| Work request |
Return, without anything added, the lines from the one containing "def leBytes : Nat → Nat → List Byte" through the end of the entries below, exactly as written.

| Supplied material |

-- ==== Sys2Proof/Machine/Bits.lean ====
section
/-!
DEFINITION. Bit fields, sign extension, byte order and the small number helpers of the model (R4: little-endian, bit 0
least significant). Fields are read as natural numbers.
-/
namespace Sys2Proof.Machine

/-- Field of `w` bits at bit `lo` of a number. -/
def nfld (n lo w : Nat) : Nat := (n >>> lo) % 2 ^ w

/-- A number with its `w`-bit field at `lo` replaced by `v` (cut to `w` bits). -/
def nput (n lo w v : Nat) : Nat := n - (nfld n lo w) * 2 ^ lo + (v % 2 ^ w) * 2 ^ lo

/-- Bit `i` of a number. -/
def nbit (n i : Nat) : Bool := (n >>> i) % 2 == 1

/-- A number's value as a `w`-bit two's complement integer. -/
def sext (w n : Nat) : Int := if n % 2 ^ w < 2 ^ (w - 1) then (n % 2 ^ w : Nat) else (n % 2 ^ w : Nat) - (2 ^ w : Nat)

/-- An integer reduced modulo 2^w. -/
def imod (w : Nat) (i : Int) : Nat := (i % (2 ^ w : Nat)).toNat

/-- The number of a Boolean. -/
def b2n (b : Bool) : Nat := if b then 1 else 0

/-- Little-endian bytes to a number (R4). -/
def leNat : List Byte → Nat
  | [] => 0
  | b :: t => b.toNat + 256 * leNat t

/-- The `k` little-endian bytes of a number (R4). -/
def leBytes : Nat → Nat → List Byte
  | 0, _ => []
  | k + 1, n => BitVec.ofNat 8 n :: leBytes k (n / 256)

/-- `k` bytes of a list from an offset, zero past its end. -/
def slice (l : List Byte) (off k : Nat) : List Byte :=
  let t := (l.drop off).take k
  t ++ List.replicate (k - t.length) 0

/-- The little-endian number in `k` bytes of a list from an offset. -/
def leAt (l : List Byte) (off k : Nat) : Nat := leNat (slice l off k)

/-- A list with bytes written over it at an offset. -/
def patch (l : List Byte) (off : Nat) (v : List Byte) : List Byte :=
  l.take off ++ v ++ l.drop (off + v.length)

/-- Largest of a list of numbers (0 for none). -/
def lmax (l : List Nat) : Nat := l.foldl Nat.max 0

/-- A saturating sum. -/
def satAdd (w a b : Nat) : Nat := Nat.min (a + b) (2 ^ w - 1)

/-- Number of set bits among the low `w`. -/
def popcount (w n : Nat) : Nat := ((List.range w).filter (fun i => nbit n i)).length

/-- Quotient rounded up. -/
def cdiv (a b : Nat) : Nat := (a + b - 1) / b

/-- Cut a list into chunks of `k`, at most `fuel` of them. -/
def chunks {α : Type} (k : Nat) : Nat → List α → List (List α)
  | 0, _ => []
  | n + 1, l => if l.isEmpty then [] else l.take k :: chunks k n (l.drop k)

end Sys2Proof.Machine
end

| Response to the task |
def leBytes : Nat → Nat → List Byte
  | 0, _ => []
  | k + 1, n => BitVec.ofNat 8 n :: leBytes k (n / 256)

/-- `k` bytes of a list from an offset, zero past its end. -/
def slice (l : List Byte) (off k : Nat) : List Byte :=
  let t := (l.drop off).take k
  t ++ List.replicate (k - t.length) 0

/-- The little-endian number in `k` bytes of a list from an offset. -/
def leAt (l : List Byte) (off k : Nat) : Nat := leNat (slice l off k)

/-- A list with bytes written over it at an offset. -/
def patch (l : List Byte) (off : Nat) (v : List Byte) : List Byte :=
  l.take off ++ v ++ l.drop (off + v.length)

/-- Largest of a list of numbers (0 for none). -/
def lmax (l : List Nat) : Nat := l.foldl Nat.max 0

/-- A saturating sum. -/
def satAdd (w a b : Nat) : Nat := Nat.min (a + b) (2 ^ w - 1)

/-- Number of set bits among the low `w`. -/
def popcount (w n : Nat) : Nat := ((List.range w).filter (fun i => nbit n i)).length

/-- Quotient rounded up. -/
def cdiv (a b : Nat) : Nat := (a + b - 1) / b

/-- Cut a list into chunks of `k`, at most `fuel` of them. -/
def chunks {α : Type} (k : Nat) : Nat → List α → List (List α)
  | 0, _ => []
  | n + 1, l => if l.isEmpty then [] else l.take k :: chunks k n (l.drop k)

end Sys2Proof.Machine
end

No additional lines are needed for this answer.